A 15-year-old netizen in Xianyang (center) was arrested for “insulting a marshal”. (Web Photo)
On April 4, a notice from the Communist Party of China’s Xianyang “Net Security Patrol and Law Enforcement” showed that 15-year-old netizen “Guo Cheng Da Da” (a boy surnamed Zhang from Xianyang’s Sanyuan County) was disposed of after being reported for posting bad information.
Then, on April 6, the Communist Party’s Jiangsu Internet police issued a notice showing that another netizen surnamed Chen had been detained for allegedly using multiple accounts to continuously post “insulting” comments about the victims of the Nanjing Massacre, but the notice did not disclose the details.
The Chinese Communist Party has stepped up its efforts to block online speech, and on April 1, a netizen named “Sea and Air Guard” (Wang Mou, 63) was criminally detained for allegedly insulting martyr Wang Wei and insulting the martyr’s widow.

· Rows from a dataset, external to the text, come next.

-- ==== Sys2Proof/Machine/Link.lean ====
section
/-! DEFINITION. The Link Interface (Chapter 6) and the Exchange Scheduler (Chapter 7): reception, reports, the judgement of
replies, failed exchanges, the choice of a target, and transmission. -/

namespace Sys2Proof.Machine

/-! ## Reception (R114 to R120) -/

/-- The frame that is complete with its second CRC character: delivered when the CRC over the received bytes equals the two
received bytes, abandoned otherwise (R120). -/
def completeFrame (address kind : Byte) (bytes : List Byte) (crcHigh crcLow : Byte) : Report :=
  if crc16 (frameCrcBytes address kind bytes) = halfOf crcHigh crcLow then
    .delivered { address := address, kind := kind, body := bytes }
  else .abandoned .crc

/-- A good character with mark bit 1 begins a frame, superseding the one in assembly (R116). -/
def Receiver.takeMarked (r : Receiver) (d : Byte) : Receiver × List Report :=
  (.headerKind d, if r.inFrame then [.abandoned .superseded, .frameStart] else [.frameStart])

/-- A good character with mark bit 0, by receiver state (Table 6-4). -/
def Receiver.takeUnmarked (r : Receiver) (d : Byte) : Receiver × List Report :=
  match r with
  | .off => (.off, [])
  | .muted => (.muted, [])
  | .hunt => (.hunt, [])
  | .headerKind address => (.headerLength address d, [])
  | .headerLength address kind =>
    if d.toNat > 56 then (.hunt, [.abandoned .length])
    else if d = 0#8 then (.check address kind d [] none, [])
    else (.body address kind d [], [])
  | .body address kind length bytes =>
    if bytes.length + 1 = length.toNat then (.check address kind length (bytes ++ [d]) none, [])
    else (.body address kind length (bytes ++ [d]), [])
  | .check address kind length bytes none => (.check address kind length bytes (some d), [])
  | .check address kind _ bytes (some h) => (.hunt, [completeFrame address kind bytes h d])

/-- The receiver takes characters: it is neither OFF nor MUTED (R111, R115, R123). -/
def Receiver.listening : Receiver → Bool
  | .off | .muted => false
  | .hunt | .headerKind _ | .headerLength _ _ | .body _ _ _ _ | .check _ _ _ _ _ => true

/-- A good character is taken (R114, R116). -/
def Receiver.take (r : Receiver) (mark : Bool) (d : Byte) : Receiver × List Report :=
  if mark then r.takeMarked d else r.takeUnmarked d

/-- Replace the receiver state. -/
def State.setReceiver (s : State) (r : Receiver) : State := { s with li := { s.li with receiver := r } }

/-- Replace the exchange state. -/
def State.setExchange (s : State) (e : ExchangeState) : State := { s with es := { s.es with exchange := e } }

/-! ## Judging the reply (R133 to R137) -/

/-- A failed exchange (R135): it is reported when the client the exchange was begun with still stands, and the ES returns to
GAP. -/
def State.failExchange (s : State) (x : Exchange) : State :=
  let s1 := if s.exchangeStands x then s.miss x.target else s
  s1.setExchange .gap

/-- What a reply frame says to the Client Table: an IDLE with its acknowledgement, or a REQUEST (R134, R136, R137). -/
inductive Reply where
  | idle (ack : Option Byte)
  | request (seq : RequestSeq) (ack : Option Byte) (req : Request)
  deriving DecidableEq, Repr

/-- The conditions of Table 7-3 in order; none when one of them fails (R134). The body of an IDLE is empty or one byte, that of a
REQUEST at least two bytes. -/
def judgeFrame (address : Nat) (f : Frame) : Option Reply :=
  if fromPart f.address ∨ addressField f.address ≠ address then none
  else if f.kind = kindIdle then
    match f.body with
    | [] => some (.idle none)
    | [n] => some (.idle (some n))
    | _ => none
  else if f.kind = kindRequest then
    match f.body with
    | b0 :: b1 :: rest => some (.request (b0.truncate 4) (readAck b0 b1) (parseRequest rest))
    | _ => none
  else none

/-- A valid reply is handed to the Client Table (R136, R137), or discarded when the client it comes from is not the target any
more (R140). After an IDLE or a discarded reply the ES returns to GAP; after a REQUEST it is ANSWERING. -/
def State.takeReply (s : State) (x : Exchange) (reply : Reply) : State :=
  if s.exchangeStands x then
    match reply with
    | .idle ack => (s.acceptReply x.target ack).setExchange .gap
    | .request seq ack req =>
      let r := s.requestReply x.target seq ack req
      r.1.setExchange (.answering x r.2 false)
  else s.setExchange .gap

/-- The deciding frame has been delivered (R134). -/
def State.judgeReply (s : State) (x : Exchange) (f : Frame) : State :=
  match judgeFrame x.address f with
  | some reply => s.takeReply x reply
  | none => s.failExchange x

/-- The ES takes a report of the LI (R133, R134, R139): in AWAITING the first FRAME START makes the deciding frame, whose delivery
or abandonment decides the exchange; every other report is outside any exchange and is discarded. -/
def State.takeReport (s : State) (rep : Report) : State :=
  match s.es.exchange with
  | .awaiting x window false =>
    match rep with
    | .frameStart => s.setExchange (.awaiting x window true)
    | .delivered _ | .abandoned _ => s
  | .awaiting x _ true =>
    match rep with
    | .frameStart => s
    | .delivered f => s.judgeReply x f
    | .abandoned _ => s.failExchange x
  | .gap | .polling _ | .answering _ _ _ => s

/-- Reports are taken in the order in which their events happen (R121). -/
def State.takeReports (s : State) (reps : List Report) : State := reps.foldl State.takeReport s

/-- The receiver listens: it is not OFF or MUTED, and no framing error holds it off (R111). -/
def State.hears (s : State) : Bool := s.li.receiver.listening && !s.li.lineHeld

/-- A good character (R114): the receiver takes it and the ES takes what the LI reports. -/
def State.takeCharacter (s : State) (mark : Bool) (d : Byte) : State :=
  let r := s.li.receiver.take mark d
  (s.setReceiver r.1).takeReports r.2

/-- The frame in assembly, if any, is abandoned with a cause, and the receiver takes the state `r` (R115, R117, R119). -/
def State.abandonFrame (s : State) (cause : AbandonCause) (r : Receiver) : State :=
  let s1 := s.setReceiver r
  if s.li.receiver.inFrame then s1.takeReport (.abandoned cause) else s1

/-- A reply stands delivered in the exchange in AWAITING, as one event that stands for all its characters (log 5): the frame
assembly is empty, the receiver in HUNT, and the line has been at 1 again, as the characters of the frame show. -/
def State.deliverReply (s : State) (reply : Reply) : State :=
  match s.es.exchange with
  | .awaiting x _ _ => { s with li := { s.li with receiver := .hunt, lineHeld := false } }.takeReply x reply
  | .gap | .polling _ | .answering _ _ _ => s

/-! ## Transmission (R115, R122) -/

/-- A frame is handed to the transmitter: SENDING, LBDE active, the receiver MUTED, and what is in assembly abandoned with cause
TRANSMIT. -/
def State.transmit (s : State) (address : Nat) (kind : Byte) (body : List Byte) : State :=
  let s1 := s.abandonFrame .transmit .muted
  { s1 with li := { s1.li with transmitter := .sending (frameChars (addressByteFromPart address) kind body) } }

/-! ## Choice of the target (R126 to R131) -/

/-- The client of a list with the lowest bus address. -/
def State.lowestAddress (s : State) : List Slot → Option Slot
  | [] => none
  | c :: rest =>
    match s.lowestAddress rest with
    | none => some c
    | some d => if s.addressOf d < s.addressOf c then some d else some c

/-- The client of the set with the lowest address equal to or above the pointer, else with the lowest address (R128). -/
def State.pickFrom (s : State) (pointer : Nat) (set : List Slot) : Option Slot :=
  match s.lowestAddress (set.filter fun c => decide (pointer ≤ s.addressOf c)) with
  | some c => some c
  | none => s.lowestAddress set

/-- The pointer after an address has been chosen (R128). -/
def nextPointer (address : Nat) : Nat := if address = 62 then 1 else address + 1

/-- The choice of Table 7-2 is a roll-call: line 1 or line 2 (R129). -/
def State.choosesRollCall (s : State) : Bool :=
  !s.rollCallSet.isEmpty &&
    (s.rotationSet.isEmpty || decide (s.cu.catalogue.params.rollCallInterval ≤ s.es.rollCallCounter))

/-- The target of the next exchange, none when the bus is quiet (R128, R129, R130). -/
def State.chooseTarget (s : State) : Option Slot :=
  if s.choosesRollCall then s.pickFrom s.es.rollCallPointer s.rollCallSet else s.pickFrom s.es.rotationPointer s.rotationSet

/-- Pointers and counter after the choice of a target (R128, Table 7-2). -/
def State.afterChoice (s : State) (c : Slot) : ExchangeScheduler :=
  if s.choosesRollCall then { s.es with rollCallPointer := nextPointer (s.addressOf c), rollCallCounter := 0 }
  else { s.es with rotationPointer := nextPointer (s.addressOf c), rollCallCounter := min (s.es.rollCallCounter + 1) 255 }

/-- The notice a POLL to the client carries: the oldest of its outbox when it is JOINED (R131). -/
def State.pollNotice (s : State) (c : Slot) : Option Notice :=
  if s.ct[c].state = .joined then s.ct[c].outbox.head? else none

/-- The POLL to a target is built and handed to the transmitter, and the ES enters POLLING (R126, R131). -/
def State.pollTarget (s : State) (c : Slot) : State :=
  let s1 := { s with es := s.afterChoice c }
  let s2 := s1.transmit (s.addressOf c) kindPoll (pollBody s.lt.clock (s.pollNotice c))
  s2.setExchange (.polling { target := c, address := s.addressOf c, discard := false })

/-- BAR CLIENT of the target sets the discard mark of the exchange record (Table 7-4). In ANSWERING the ANSWER is sent all the same,
since SEND_ANSWER does not look at the mark (R140). -/
def State.markDiscard (s : State) (c : Slot) : State :=
  match s.es.exchange with
  | .polling x => if x.target = c then s.setExchange (.polling { x with discard := true }) else s
  | .awaiting x w d => if x.target = c then s.setExchange (.awaiting { x with discard := true } w d) else s
  | .answering x a sending => if x.target = c then s.setExchange (.answering { x with discard := true } a sending) else s
  | .gap => s

end Sys2Proof.Machine
end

According to an April 2 report by Rights Defense Network, Chen Shaotian, a Henan-based netizen known as the “national scolding brother,” was recently sentenced to one year and two months in prison for “insulting and scandalizing state officials” for his insinuations about current politics on the Internet.
Chinese prosecutors accused Chen of making videos of himself and posting them on Twitter between March 2020 and January 2021, 50 of which were videos “speculating on hot and sensitive events in China, attacking the political system and insulting and scandalizing state officials,” because his words and actions “The videos “seriously damaged the country’s image.
Hebei rights activist Sun Wanping was previously fined seven days of administrative detention after being forcibly summoned for questioning by police over comments he made on Twitter.
Wang Jingyu, a 19-year-old U.S.-based Chinese, was fled across the border by Chinese authorities after she posted on Weibo questioning official claims about soldiers killed on the China-India border. Wang is just one of at least seven people involved in the controversy over his comments.
Wang said to foreign media that he was uncomfortable with the official reports of the Chinese Communist Party that were completely fabricated and reckless, and that he did not want to live in a country full of lies. He said that the CCP’s education starts from kindergarten with fabrications and deceptions, and that “this evil party, sooner or later, will die.”